------ Available data

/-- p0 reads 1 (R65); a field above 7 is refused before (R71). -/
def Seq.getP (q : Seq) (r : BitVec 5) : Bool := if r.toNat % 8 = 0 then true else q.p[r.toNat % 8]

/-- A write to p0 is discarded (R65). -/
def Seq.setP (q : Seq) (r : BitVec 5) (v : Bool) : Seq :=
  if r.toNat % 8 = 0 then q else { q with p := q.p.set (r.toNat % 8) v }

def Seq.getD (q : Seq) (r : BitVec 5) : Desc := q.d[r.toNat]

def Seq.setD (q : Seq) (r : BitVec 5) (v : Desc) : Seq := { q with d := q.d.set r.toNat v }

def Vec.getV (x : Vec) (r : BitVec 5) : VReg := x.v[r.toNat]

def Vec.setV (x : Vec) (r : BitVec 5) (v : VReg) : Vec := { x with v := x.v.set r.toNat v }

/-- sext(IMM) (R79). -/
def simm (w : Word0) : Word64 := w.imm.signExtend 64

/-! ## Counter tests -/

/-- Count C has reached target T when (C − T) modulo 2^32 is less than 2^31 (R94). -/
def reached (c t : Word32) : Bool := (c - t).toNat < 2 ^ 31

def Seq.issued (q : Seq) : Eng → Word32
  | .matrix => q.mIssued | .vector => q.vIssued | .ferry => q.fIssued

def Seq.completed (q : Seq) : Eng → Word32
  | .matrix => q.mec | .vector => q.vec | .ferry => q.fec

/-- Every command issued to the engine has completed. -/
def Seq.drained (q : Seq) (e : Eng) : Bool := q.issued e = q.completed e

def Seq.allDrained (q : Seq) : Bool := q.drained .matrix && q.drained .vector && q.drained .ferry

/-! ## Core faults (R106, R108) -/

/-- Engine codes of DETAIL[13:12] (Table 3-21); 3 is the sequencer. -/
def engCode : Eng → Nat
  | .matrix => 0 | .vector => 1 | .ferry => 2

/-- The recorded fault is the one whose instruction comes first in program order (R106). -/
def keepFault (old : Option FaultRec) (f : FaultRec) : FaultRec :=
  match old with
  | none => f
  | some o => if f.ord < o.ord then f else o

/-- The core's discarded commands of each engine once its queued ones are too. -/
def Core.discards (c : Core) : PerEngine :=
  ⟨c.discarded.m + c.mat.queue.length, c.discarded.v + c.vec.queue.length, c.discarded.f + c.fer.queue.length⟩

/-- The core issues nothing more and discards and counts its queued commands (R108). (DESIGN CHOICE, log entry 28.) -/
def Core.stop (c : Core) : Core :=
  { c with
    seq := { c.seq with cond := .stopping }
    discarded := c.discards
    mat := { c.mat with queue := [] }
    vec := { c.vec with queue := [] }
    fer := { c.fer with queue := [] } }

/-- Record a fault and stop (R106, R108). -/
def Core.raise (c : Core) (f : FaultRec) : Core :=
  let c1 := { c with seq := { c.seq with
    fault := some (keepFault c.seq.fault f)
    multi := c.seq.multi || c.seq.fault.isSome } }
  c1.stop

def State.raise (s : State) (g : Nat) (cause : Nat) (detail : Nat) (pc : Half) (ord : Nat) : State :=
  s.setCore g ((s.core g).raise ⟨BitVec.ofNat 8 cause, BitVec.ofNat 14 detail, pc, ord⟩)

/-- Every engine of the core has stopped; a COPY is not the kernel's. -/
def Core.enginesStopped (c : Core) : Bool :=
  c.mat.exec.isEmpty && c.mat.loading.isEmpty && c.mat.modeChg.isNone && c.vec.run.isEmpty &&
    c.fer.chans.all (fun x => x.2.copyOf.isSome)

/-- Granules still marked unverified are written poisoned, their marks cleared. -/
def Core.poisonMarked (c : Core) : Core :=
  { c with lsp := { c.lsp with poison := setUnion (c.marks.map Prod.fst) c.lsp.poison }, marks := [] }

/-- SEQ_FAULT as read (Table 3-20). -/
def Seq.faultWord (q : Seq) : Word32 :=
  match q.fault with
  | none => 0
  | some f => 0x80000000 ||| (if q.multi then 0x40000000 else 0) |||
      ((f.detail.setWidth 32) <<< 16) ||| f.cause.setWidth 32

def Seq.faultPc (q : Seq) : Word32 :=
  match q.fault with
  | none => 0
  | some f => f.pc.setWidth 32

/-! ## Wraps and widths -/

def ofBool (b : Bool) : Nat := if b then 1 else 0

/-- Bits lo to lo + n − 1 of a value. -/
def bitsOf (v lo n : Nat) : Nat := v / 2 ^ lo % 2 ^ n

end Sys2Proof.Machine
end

------------

Find the count of lines in the data above where the word "Bool" occurs, and write down only that count.

7